Дориана Михайловича Минаева


У папы была одна странная привычка: во сне он накрывался подушкой.

Я этого жутко боялся – мне казалось, что однажды он возьмет и задохнется. И как только он засыпал, я тут же тихо начинал снимать подушку с его головы.

На эти действия папа отвечал так: он показывал мне кулак – правда, с закрытыми глазами, все еще продолжая дремать.

Я отпускал подушку, а потом, через некоторое время, начинал тянуть ее снова.

Однажды мама мне объяснила:

– Он когда практику в Серпухове проходил, там много народа было в комнате.

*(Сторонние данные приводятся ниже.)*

-- ==== Sys2Proof/Laws/State.lean ====
section
/-! SUPPORT. What each named update of the state leaves as it was: one lemma for each field and update. -/

namespace Sys2Proof.Machine

@[simp] theorem State.setBytes_pending (s : State) (a : Nat) (bs : List Byte) : (s.setBytes a bs).pending = s.pending := by
  induction bs generalizing s a with
  | nil => rfl
  | cons b bs ih => exact ih _ _
@[simp] theorem State.setBytes_regs (s : State) (a : Nat) (bs : List Byte) : (s.setBytes a bs).regs = s.regs := by
  induction bs generalizing s a with
  | nil => rfl
  | cons b bs ih => exact ih _ _
@[simp] theorem State.setBytes_stg (s : State) (a : Nat) (bs : List Byte) : (s.setBytes a bs).stg = s.stg := by
  induction bs generalizing s a with
  | nil => rfl
  | cons b bs ih => exact ih _ _
@[simp] theorem State.setBytes_snaps (s : State) (a : Nat) (bs : List Byte) : (s.setBytes a bs).snaps = s.snaps := by
  induction bs generalizing s a with
  | nil => rfl
  | cons b bs ih => exact ih _ _
@[simp] theorem State.setBytes_rmem (s : State) (a : Nat) (bs : List Byte) : (s.setBytes a bs).rmem = s.rmem := by
  induction bs generalizing s a with
  | nil => rfl
  | cons b bs ih => exact ih _ _
@[simp] theorem State.setBytes_uptime (s : State) (a : Nat) (bs : List Byte) : (s.setBytes a bs).uptime = s.uptime := by
  induction bs generalizing s a with
  | nil => rfl
  | cons b bs ih => exact ih _ _
@[simp] theorem State.setBytes_free (s : State) (a : Nat) (bs : List Byte) : (s.setBytes a bs).free = s.free := by
  induction bs generalizing s a with
  | nil => rfl
  | cons b bs ih => exact ih _ _
@[simp] theorem State.setBytes_rsp (s : State) (a : Nat) (bs : List Byte) : (s.setBytes a bs).rsp = s.rsp := by
  induction bs generalizing s a with
  | nil => rfl
  | cons b bs ih => exact ih _ _
@[simp] theorem State.setBytes_pwr (s : State) (a : Nat) (bs : List Byte) : (s.setBytes a bs).pwr = s.pwr := by
  induction bs generalizing s a with
  | nil => rfl
  | cons b bs ih => exact ih _ _
@[simp] theorem State.setBytes_sys (s : State) (a : Nat) (bs : List Byte) : (s.setBytes a bs).sys = s.sys := by
  induction bs generalizing s a with
  | nil => rfl
  | cons b bs ih => exact ih _ _
@[simp] theorem State.setBytes_tim (s : State) (a : Nat) (bs : List Byte) : (s.setBytes a bs).tim = s.tim := by
  induction bs generalizing s a with
  | nil => rfl
  | cons b bs ih => exact ih _ _
@[simp] theorem State.setBytes_brk (s : State) (a : Nat) (bs : List Byte) : (s.setBytes a bs).brk = s.brk := by
  induction bs generalizing s a with
  | nil => rfl
  | cons b bs ih => exact ih _ _
@[simp] theorem State.setBytes_indSap (s : State) (a : Nat) (bs : List Byte) : (s.setBytes a bs).indSap = s.indSap := by
  induction bs generalizing s a with
  | nil => rfl
  | cons b bs ih => exact ih _ _
@[simp] theorem State.setBytes_indSched (s : State) (a : Nat) (bs : List Byte) : (s.setBytes a bs).indSched = s.indSched := by
  induction bs generalizing s a with
  | nil => rfl
  | cons b bs ih => exact ih _ _
@[simp] theorem State.setBytes_indConf (s : State) (a : Nat) (bs : List Byte) : (s.setBytes a bs).indConf = s.indConf := by
  induction bs generalizing s a with
  | nil => rfl
  | cons b bs ih => exact ih _ _
@[simp] theorem State.setBytes_indTbl (s : State) (a : Nat) (bs : List Byte) : (s.setBytes a bs).indTbl = s.indTbl := by
  induction bs generalizing s a with
  | nil => rfl
  | cons b bs ih => exact ih _ _
@[simp] theorem State.setBytes_afe (s : State) (a : Nat) (bs : List Byte) : (s.setBytes a bs).afe = s.afe := by
  induction bs generalizing s a with
  | nil => rfl
  | cons b bs ih => exact ih _ _
@[simp] theorem State.setBytes_watch (s : State) (a : Nat) (bs : List Byte) : (s.setBytes a bs).watch = s.watch := by
  induction bs generalizing s a with
  | nil => rfl
  | cons b bs ih => exact ih _ _
@[simp] theorem State.setBytes_tch (s : State) (a : Nat) (bs : List Byte) : (s.setBytes a bs).tch = s.tch := by
  induction bs generalizing s a with
  | nil => rfl
  | cons b bs ih => exact ih _ _
@[simp] theorem State.setBytes_cnp (s : State) (a : Nat) (bs : List Byte) : (s.setBytes a bs).cnp = s.cnp := by
  induction bs generalizing s a with
  | nil => rfl
  | cons b bs ih => exact ih _ _
@[simp] theorem State.setBytes_eng (s : State) (a : Nat) (bs : List Byte) : (s.setBytes a bs).eng = s.eng := by
  induction bs generalizing s a with
  | nil => rfl
  | cons b bs ih => exact ih _ _
@[simp] theorem State.setBytes_img (s : State) (a : Nat) (bs : List Byte) : (s.setBytes a bs).img = s.img := by
  induction bs generalizing s a with
  | nil => rfl
  | cons b bs ih => exact ih _ _
@[simp] theorem State.setBytes_rsv (s : State) (a : Nat) (bs : List Byte) : (s.setBytes a bs).rsv = s.rsv := by
  induction bs generalizing s a with
  | nil => rfl
  | cons b bs ih => exact ih _ _
@[simp] theorem State.setBytes_hwd (s : State) (a : Nat) (bs : List Byte) : (s.setBytes a bs).hwd = s.hwd := by
  induction bs generalizing s a with
  | nil => rfl
  | cons b bs ih => exact ih _ _
@[simp] theorem State.setBytes_crw (s : State) (a : Nat) (bs : List Byte) : (s.setBytes a bs).crw = s.crw := by
  induction bs generalizing s a with
  | nil => rfl
  | cons b bs ih => exact ih _ _
@[simp] theorem State.setBytes_tk (s : State) (a : Nat) (bs : List Byte) : (s.setBytes a bs).tk = s.tk := by
  induction bs generalizing s a with
  | nil => rfl
  | cons b bs ih => exact ih _ _
@[simp] theorem State.setBytes_tks (s : State) (a : Nat) (bs : List Byte) : (s.setBytes a bs).tks = s.tks := by
  induction bs generalizing s a with
  | nil => rfl
  | cons b bs ih => exact ih _ _
@[simp] theorem State.setBytes_th (s : State) (a : Nat) (bs : List Byte) : (s.setBytes a bs).th = s.th := by
  induction bs generalizing s a with
  | nil => rfl
  | cons b bs ih => exact ih _ _
@[simp] theorem State.setBytes_crb (s : State) (a : Nat) (bs : List Byte) : (s.setBytes a bs).crb = s.crb := by
  induction bs generalizing s a with
  | nil => rfl
  | cons b bs ih => exact ih _ _
@[simp] theorem State.setBytes_grv (s : State) (a : Nat) (bs : List Byte) : (s.setBytes a bs).grv = s.grv := by
  induction bs generalizing s a with
  | nil => rfl
  | cons b bs ih => exact ih _ _
@[simp] theorem State.setBytes_groot (s : State) (a : Nat) (bs : List Byte) : (s.setBytes a bs).groot = s.groot := by
  induction bs generalizing s a with
  | nil => rfl
  | cons b bs ih => exact ih _ _
@[simp] theorem State.setBytes_saps (s : State) (a : Nat) (bs : List Byte) : (s.setBytes a bs).saps = s.saps := by
  induction bs generalizing s a with
  | nil => rfl
  | cons b bs ih => exact ih _ _
@[simp] theorem State.setBytes_mot (s : State) (a : Nat) (bs : List Byte) : (s.setBytes a bs).mot = s.mot := by
  induction bs generalizing s a with
  | nil => rfl
  | cons b bs ih => exact ih _ _
@[simp] theorem State.setBytes_drv (s : State) (a : Nat) (bs : List Byte) : (s.setBytes a bs).drv = s.drv := by
  induction bs generalizing s a with
  | nil => rfl
  | cons b bs ih => exact ih _ _
@[simp] theorem State.setBytes_jtag (s : State) (a : Nat) (bs : List Byte) : (s.setBytes a bs).jtag = s.jtag := by
  induction bs generalizing s a with
  | nil => rfl
  | cons b bs ih => exact ih _ _
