theorem doSaplingBurstReq_eq (p q : Nat) (f : GFrame) (seq : Nat) (data : List (BitVec 24)) (s : State) :
    doSaplingBurstReq p q f seq data s = setSap s p ((sapNow s p).act q 5 f seq (· == 8) fun y =>
      let c := leAt f.payload 0 1
      let k := leAt f.payload 1 1
      let n := leAt f.payload 2 4
      let ws := data.take n
      if y.burst.isSome = true then y.nack q 5 4
      else if y.chOn p c = false ∨ 7 < k ∨ n = 0 ∨ 32768 < n then y.nack q 5 5
      else y.burstSend q (ws.length + 1) { ch := c, k := k, left := n - ws.length, held := ws } (ws.length == n) false) := by
  refine sapRun_congr fun x => congrArg (x.act q 5 f seq (· == 8)) (funext fun y => ?_)
  dsimp only
  rw [if_congr (burstBad_iff ..) rfl rfl]
  rfl

theorem Sap.burstSend_last (x : Sap) (q n : Nat) {b : SapBurst} (short : b.held.length ≤ 20) (lost : Bool) :
    x.burstSend q (n + 1) b true lost = { x.burstFrame q b b.held true lost with burst := none } := by
  rw [Sap.burstSend, if_pos short]
  rfl

/-- Settles O43: taking a frame by `Sap.take_addressed` and the cases of `Sap.act`; each command is what its row says. -/
theorem saplingAnswersComplete : Obligations.SaplingAnswersComplete := by
  refine ⟨fun x q f awake jam bypass pos lt hop _ => Sap.take_addressed awake jam bypass pos lt hop,
    fun x q ty seq f ok k => ⟨Sap.act_other, fun same y => ⟨Sap.act_skip same, Sap.act_again same, Sap.act_fresh same⟩⟩,
    ?ping, ?enum, ?poll, ?regRd, ?regWr, ?bypass, ?reset, ?burstReq, fun y q n b short => Sap.burstSend_last y q n short false, ?abort⟩
  case ping => rintro s p q f seq _ rfl; rfl
  case enum => rintro s p q f _ rfl; rfl
  case poll => rintro s p q f seq _ rfl; rfl
  case regRd => rintro s p q f seq _ _ _ _ rfl rfl rfl rfl; rfl
  case regWr => rintro s p q f seq _ _ _ rfl rfl rfl; rfl
  case bypass => rintro s p q f seq _ _ _ rfl rfl rfl; rfl
  case reset => rintro s p q f seq _ _ rfl rfl; rfl
  case burstReq =>
    rintro s p q f seq data _ _ _ _ _ rfl rfl rfl rfl rfl
    exact next_congr (doSaplingBurstReq_eq p q f seq.toNat data s)
  case abort => rintro s p q f seq _ rfl; rfl

/-! ### BEACON (R566) -/

theorem Sap.beacon_ignored {x : Sap} {now q : Nat} {f : GFrame} (h : x.mode = .asleep ∨ f.ty ≠ 1 ∨ hopMode f.hop ≠ 2 ∨
    nbit x.jam q = true ∨ nbit x.bypass q = true ∨ f.payload.length ≠ 16) : x.beacon now q f = x :=
  if_pos (by simpa only [Bool.or_eq_true, decide_eq_true_eq, Sap.not_hears_iff, or_assoc] using h)

/-- The Sapling that a BEACON leaves before it answers. -/
def Sap.beaconTaken (x : Sap) (now q : Nat) (f : GFrame) (d : Nat) : Sap :=
  { x with
    mode := .awake, commitAt := none, committed := false, hops := x.hops.set q (some d), home := q, link := setBit x.link q
    down := 0, bdown := 0, up := 0, session := leAt f.payload 8 4, beaconAt := now, answer := none
    tBase := leAt f.payload 0 8 + d * 1100, tAt := now }

theorem Sap.beacon_taken {x : Sap} {now q : Nat} {f : GFrame} {d : Nat} (awake : x.mode ≠ .asleep) (jam : nbit x.jam q = false)
    (bypass : nbit x.bypass q = false) (ty : f.ty = 1) (mode : hopMode f.hop = 2) (len : f.payload.length = 16)
    (hd : d = Nat.min 63 (hopVal f.hop + 1)) : x.beacon now q f = ((x.beaconTaken now q f d).emit q 0x41
      (toLE 1 ((x.beaconTaken now q f d).checkinFlags q) ++ toLE 1 d ++ toLE 2 0)).sendWakeReq q := by
  subst hd
  refine if_neg ?_
  simp only [Bool.or_eq_true, decide_eq_true_eq, Sap.not_hears_iff, ty, mode, len, jam, bypass]
  simpa using awake

/-! ### Relaying (R549, R555, R557) -/

theorem Sap.relay_deaf {x : Sap} {q : Nat} {f : GFrame} (deaf : x.mode = .asleep ∨ nbit x.jam q = true ∨ nbit x.bypass q = true) :
    x.relay q f = x := if_pos ((Sap.deaf_iff x q).mpr deaf)

section
variable {x : Sap} {q : Nat} {f : GFrame} (awake : x.mode ≠ .asleep) (jam : nbit x.jam q = false) (bypass : nbit x.bypass q = false)
include awake jam bypass

/-- The Sapling that has heard carrier on pair `q`. -/
abbrev Sap.heard (x : Sap) (q : Nat) : Sap := { x with link := setBit x.link q }

theorem Sap.relay_passes (mode : hopMode f.hop = 0)
    (other : f.ty ≥ 128 ∨ upType f.ty = true ∨ x.addr = 0 ∨ hopVal f.hop ≠ x.addr) : x.relay q f = (x.heard q).forward q f := by
  rw [Sap.relay, if_neg (Sap.not_deaf awake jam bypass), mode]
  refine if_neg ?_
  rintro ⟨down, notUp, addr, own⟩
  rcases other with h | h | h | h
  · omega
  · simp [h] at notUp
  · exact addr h
  · exact h own

theorem Sap.relay_own (mode : hopMode f.hop = 0) (down : f.ty < 128) (notUp : upType f.ty = false) (addr : x.addr ≠ 0)
    (own : hopVal f.hop = x.addr) : x.relay q f =
      if downType f.ty then x.heard q else { ((x.heard q).nack q f.ty 1).stored q with down := (x.down + 1) % 256 } := by
  rw [Sap.relay, if_neg (Sap.not_deaf awake jam bypass), mode]
  exact if_pos ⟨down, by rw [notUp]; rfl, addr, own⟩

И он просто подушкой накрывался, чтобы ничего не слышать. Ну тогда, после войны. Понял?

– Но сейчас же уже не война! И не после войны... – обиженно сказал я, но подушку с папиной головы стягивать перестал.

Вторым предметом, который меня сильно волновал, была железная гиря.

Это была очень здоровая гиря, похожая на те, что ставят на весы в магазине – только круглая и большая. На ее круглом черном боку была выбита рукой мастера точная цифра: 32 кг.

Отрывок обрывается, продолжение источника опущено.